• Task
Beginning at the line that includes "(a : Addr4)" in the entries below, print each line exactly as it appears, through the last one.

Extracted data entries
[Start of Attachment]
-- ==== Sys2Proof/Certificates/Slice0/Obligations.lean ====
section
/-! DEFINITION. The statements about the block, each with the rule of spec/ it states or rests on. -/

open Sys2Proof Sys2Proof.Machine

/-- Every row of R77 and every operand: no field of the layouts R67 to R69 is dropped. -/
def Obligations.EncodedOperationDecodesToItself : Prop :=
  ∀ i : Instr, i.WellFormed → decode (encode i) = .ok i

/-- The other direction of the round trip: the decoder reads every bit of the word. -/
def Obligations.DecodedWordIsTheEncodingOfItsOperation : Prop :=
  ∀ (w : Word) (i : Instr), decode w = .ok i → encode i = w ∧ i.WellFormed

/-- R77: the match and mask table, held against the decoder, which reads fields and not masks. -/
def Obligations.ExactlyOneRowMatchesAWordWithReservedFieldsZero : Prop :=
  ∀ w : Word, w.reservedZero = true →
    ∃ row i, opcodeMap.filter (fun r => r.selects w) = [row] ∧ decode w = .ok i ∧ row.owns i = true

/-- R78, with the reserved fields listed kind by kind in `Word.reservedZero`. -/
def Obligations.WordWithAReservedFieldSetMatchesNoRow : Prop :=
  ∀ w : Word, w.reservedZero = false →
    opcodeMap.filter (fun r => r.selects w) = [] ∧ decode w = .error .reservedField ∧
    ∀ (t : Nat) (s : State), applyStimulus ⟨w, t⟩ s = .refused .reservedField

/-- A sanity statement on fixed words of the spec's decode table. -/
def Obligations.SampleWordsDecodeAsListed : Prop :=
  decode 0x0100#16 = .ok .rdPdata ∧ decode 0x0500#16 = .ok (.rdReg4to7 5) ∧ decode 0x0F00#16 = .ok (.rdReg8to15 15) ∧
    decode 0x2F5A#16 = .ok (.wrReg8to15 15 0x5A) ∧ decode 0x45A3#16 = .ok (.scanTick 5 0xA3) ∧
    decode 0x6001#16 = .ok (.lineChange true) ∧ decode 0xE000#16 = .ok (.setBits .six) ∧
    decode 0xE001#16 = .ok (.setBits .eight) ∧ decode 0x1000#16 = .error .reservedField ∧
    decode 0x6003#16 = .error .reservedField

/-- R71, with the words written as numbers from the layout R67. -/
def Obligations.BusAddressSelectsExactlyOneOperation : Prop :=
  (∀ addr : Nat, (maskAddr addr).toNat = addr % 16) ∧
  ∀ (a : Addr4) (d : Byte),
    decode (BitVec.ofNat 16 (a.toNat * 256)) = .ok (
      if a = 0 then .rdWaddr else if a = 1 then .rdPdata else if a = 2 then .rdReg2 else if a = 3 then .rdRaddr
      else if a.toNat < 8 then .rdReg4to7 a else .rdReg8to15 a) ∧
    decode (BitVec.ofNat 16 (0x2000 + a.toNat * 256 + d.toNat)) = .ok (
      if a = 0 then .wrWaddr d else if a = 1 then .wrPdata d else if a = 2 then .wrReg2 d else if a = 3 then .wrRaddr d
      else if a.toNat < 8 then .wrReg4to7 a d else .wrReg8to15 a d)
[End of Attachment]
• Result below
  ∀ (a : Addr4) (d : Byte),
    decode (BitVec.ofNat 16 (a.toNat * 256)) = .ok (
      if a = 0 then .rdWaddr else if a = 1 then .rdPdata else if a = 2 then .rdReg2 else if a = 3 then .rdRaddr
      else if a.toNat < 8 then .rdReg4to7 a else .rdReg8to15 a) ∧
    decode (BitVec.ofNat 16 (0x2000 + a.toNat * 256 + d.toNat)) = .ok (
      if a = 0 then .wrWaddr d else if a = 1 then .wrPdata d else if a = 2 then .wrReg2 d else if a = 3 then .wrRaddr d
      else if a.toNat < 8 then .wrReg4to7 a d else .wrReg8to15 a d)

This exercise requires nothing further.